A Singaporean man pleaded guilty in Washington on Friday to acting as an unregistered agent of the Chinese government by identifying potential recruitment targets for Beijing’s intelligence services while working in Washington as an academic researcher and foreign policy consultant on China.
In plea papers, Yeo admitted trying to cultivate relationships with Americans — including U.S. government and military officials with high-level security clearances — since 2015 while serving in academic posts at Singapore’s top university and at George Washington University in D.C. According to court documents, Yeo identified those with “nonpublic information” of value to Chinese intelligence.
“Yes, your honor, I am guilty,” Yeo said during a hearing after striking a plea deal with U.S. prosecutors that includes deportation after prison. The charge carries a maximum 10-year term, although as a first offender, Yeo would likely receive far less time at sentencing Oct. 9. He remains in custody after being arrested in November upon return to a U.S. airport from overseas, court filings said.
The case comes as the Justice Department has prioritized countering Chinese national security threats since 2018, including the alleged widespread theft of industry and government secrets. Yeo’s case shows how Beijing can exploit non-Chinese nationals, the Internet and the openness of American society to directly target financially vulnerable officials in the federal government’s backyard, acting U.S. attorney Michael R. Sherwin of the District said in announcing the plea with the Justice Department’s national security division.
According to court filings, Yeo initially began targeting other Asian countries, before focusing on the United States under orders from several contacts in Chinese intelligence services. Four contacts approached him after he gave a presentation in Beijing in 2015 on the political situation in Southeast Asia, court filings said.
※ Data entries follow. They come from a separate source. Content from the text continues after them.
-- ==== Sys2Proof/Machine/Link.lean ====
section
/-! DEFINITION. The reins (10_reins R237 to R261): links, resets, controllers' enable and shutdown, self-tests and health, keepers and
leases' starts and ends. -/
namespace Sys2Proof.Machine

/-! ### Health and self-tests (R252, R253) -/

/-- Full width of a rein: x8, x16 when merged. -/
def State.fullWidth (s : State) : Nat := if s.rein.twin.merged then 16 else 8
/-- The health of a rein as it stands: 0 GOOD, 1 WATCH, 2 DEGRADED. -/
def State.healthOf (s : State) (p : ReinPort) : Nat :=
  if p.rate < 6 ∨ p.width < s.fullWidth then 2
  else if p.selftest = 2 ∨ p.selftest = 3 ∨ s.img.recoveryLimit < p.recLast then 1
  else 0
/-- A change of health leaves code 0x0A06 and raises an event; a rein that is not trained keeps its health. -/
def State.healthCheck (s : State) (r : Rein) : State :=
  let h := s.healthOf (s.port r)
  if (s.port r).rate = 0 ∨ h = (s.port r).health then s
  else ((s.modPort r fun p => { p with health := h }).leave 0x0A06 2 [r.num, h]).vendorEvent 0x04 0xC6

/-- The result of a rein self-test over the trained lanes. -/
def State.eyeResult (s : State) (width : Nat) (e : EyeFound) : Nat :=
  let lanes := List.range width
  if e.interrupted then 4
  else if lanes.any fun i => natAt e.width i = 0 ∨ natAt e.height i = 0 then 3
  else if lanes.any fun i => natAt e.width i < s.img.eyeMin then 2
  else 1
/-- A rein self-test has measured every trained lane. -/
def State.reinTest (s : State) (r : Rein) (e : EyeFound) : State :=
  s.modPort r fun p => { p with selftest := s.eyeResult p.width e, eyeWidth := e.width, eyeHeight := e.height, testRound := s.obs.rounds }

/-! ### The link (R237, R240, R251 to R253) -/

/-- The capabilities of the table of R237 that are supported or not as a whole. -/
inductive PcieCap where
  | flitMode | laneReversal | polarityInversion | laneMargining | l0p | aspmL0s | aspmL1 | l11 | l12 | ptmRequester | ptmResponder | aer | srIov | ari | msix | msi
  | legacyIntx | tag10 | tag14 | relaxedOrdering | idOrdering | ats | pri | pasid | tph | doe | ide | resizableBar
  deriving DecidableEq, Repr, Inhabited

/-- What a rein advertises (R237). -/
def PcieCap.advertised : PcieCap → Bool
  | .aspmL0s | .ptmResponder | .msi | .legacyIntx | .ats | .pri | .pasid | .tph | .doe | .ide | .resizableBar => false
  | _ => true

/-- Payload sizes, read request sizes and VFs of a rein (R237). -/
def maxPayloads : List Nat := [128, 256, 512]
def maxReadRequests : List Nat := [128, 256, 512, 1024, 2048, 4096]
def maxVfs : Nat := 63

/-- The link as training leaves it: FLIT mode at 64.0 GT/s in every case, a width within the rein's (R237, R240); the counters of R254 take what the
link has counted since it last trained (log 10). -/
def State.trained (s : State) (link : LinkFound) (p : ReinPort) : ReinPort :=
  { p with rate := link.rate, width := min link.width s.fullWidth, flit := link.flit || decide (link.rate = 6),
           replays := satAdd 32 p.replays link.replays, corrErrors := satAdd 32 p.corrErrors link.corrErrors, uncorrErrors := satAdd 32 p.uncorrErrors link.uncorrErrors }

/-- LINK_UP (R252): code 0x0A01 and a rein self-test. -/
def execLinkUp (rein : Rein) (link : LinkFound) (s : State) : Host.Outcome State Fault Refusal :=
  let p := s.port rein
  if s.reinExists rein ∧ s.ts.bootStep ≠ 0 ∧ !p.perst ∧ !p.up then
    let s := s.modPort rein fun p => { s.trained link p with link := 2 }
    let s := s.leave 0x0A01 0 [rein.num, link.rate, (s.port rein).width]
    .next ((s.reinTest rein link.eyes).healthCheck rein).settleFront
  else .next s

/-- LINK_RECOVERY (R240, R253): the link retrains, at the rate and width it reaches. -/
def execLinkRecovery (rein : Rein) (link : LinkFound) (s : State) : Host.Outcome State Fault Refusal :=
  if (s.port rein).up then
    let s := s.modPort rein fun p => { s.trained link p with recoveries := satAdd 32 p.recoveries 1, recRound := satAdd 16 p.recRound 1 }
    .next (s.healthCheck rein).settleFront
  else .next s

/-- REIN_SELF_TEST_PERIODIC (R252): every 65,536 local rounds. -/
def execReinSelfTestPeriodic (rein : Rein) (eyes : EyeFound) (s : State) : Host.Outcome State Fault Refusal :=
  if (s.port rein).up ∧ (s.port rein).testRound + 65536 ≤ s.obs.rounds then .next ((s.reinTest rein eyes).healthCheck rein).settleFront else .next s

/-- MALFORMED_TLP (R283): AER's uncorrectable errors count, and source 0x01B. -/
def execMalformedTlp (rein : Rein) (s : State) : Host.Outcome State Fault Refusal :=
  if (s.port rein).up then
    .next ((s.modPort rein fun p => { p with uncorrErrors := satAdd 32 p.uncorrErrors 1 }).count 0x01B rein.num 1).settleFront
  else .next s

/-! ### Controller resets (R250, 13_skiver R336, 18 R423) -/

/-- A stream context ends by an abort or a reset, with code 0x0D05. -/
def State.endCtx (s : State) (n : Nat) : State :=
  ({ s with skv := { s.skv with ctxs := Table.del s.skv.ctxs n } } : State).leave 0x0D05 0 [n]

/-- Every command of a submission queue loses the sides it owes a completion to. -/
def State.cutQueue (s : State) (k : Nat) : State := (((s.dropOwed k .a).dropOwed k .b).orphanCmds k)

/-- Asynchronous Event Requests of a controller's rein are gone. -/
def State.dropAers (s : State) (c : Nat) (r : Rein) : State :=
  let mine := s.fe.aers.filter fun a => decide (a.ctrl = c) && decide (a.rein = r)
  { s with fe := { s.fe with aers := s.fe.aers.filter (fun a => !mine.contains a), cmds := s.fe.cmds.filter fun (t, _) => mine.all (·.tag ≠ t),
                             ready := s.fe.ready.filter (fun t => mine.all (·.tag ≠ t)) } }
Although Yeo refused to sign a contract with the People’s Liberation Army, he worked with operatives to pay American targets to write reports for “clients in Asia” without revealing their work was going to the Chinese government, he said in a sworn statement of offense. At the operatives’ direction, he admitted, he set up and posted job listings in 2018 for a fake consulting firm, Resolute Consulting of Singapore, the same name as a prominent U.S. public and government relations firm.
Yeo received more than 400 résumés — 90 percent from U.S. military and government personnel with security clearances — and he forward some to his handlers, he told U.S. investigators, according to court documents.
Yeo also mined a professional networking website — unnamed in court filings but confirmed as LinkedIn, a person familiar with the case said — to find individuals with promising résumés and job descriptions for recruitment.
FBI Washington field office head Timothy R. Slater reminded U.S. citizens, “especially those holding security clearances, to be cautious when being approached by individuals on social media sites with implausible career opportunities.”
Spokesmen for the Chinese Embassy in Washington did not respond to a request for comment. A GWU spokeswoman confirmed that Yeo was a visiting scholar for six months in 2019 but had no employment or student relationship, nor did he receive any kind of funding from the university.
Yeo used his time as a GWU fellow from January to July 2019 to network with individuals with lobbying firms and defense contractors at events and think tank talks, according to the statement of offense.
Under the direction of Chinese intelligence, he said, he was instructed to spot targets in sensitive positions who were dissatisfied with their work or having financial difficulties.
Just as Yeo was recruited by intelligence contacts who claimed to represent China-based think tanks and offered money in exchange for political reports and information, his contacts tasked him to approach his American targets for “scuttlebutt” about international political, economic and diplomatic matters.
Yeo admitted paying $1,000 or $2,000 to one such State Department employee to write about a sitting U.S. Cabinet member in 2018 or 2019.
Yeo also recruited an American civilian with a high-level security clearance who worked on the U.S. Air Force’s F-35B fighter program to write a report and discuss the implications of Japanese purchases, according to his plea. Yeo contacted him through LinkedIn, according to court records and the person familiar with the case, and the civilian confided to having money problems.
Yeo paid at least $2,000 to a U.S. Army officer posted at the Pentagon who said he was traumatized by his military tours in Afghanistan to write a report about how the U.S. withdrawal from Afghanistan would impact China, according to plea papers. Yeo did not disclose that the work would be given to the Beijing government, filings said.
Yeo traveled frequently to China to meet with operatives, his offense statement said, and he was told by one of them that authorities wanted to conceal his identity after he complained that he was regularly pulled out of the customs line and taken to a separate office for admission.
Yeo returned to the United States in November, planning to ask the Army officer to provide classified information and to reveal he was working for the Chinese government, the plea statement said. Instead, he was stopped on arrival by law enforcement, questioned and eventually arrested.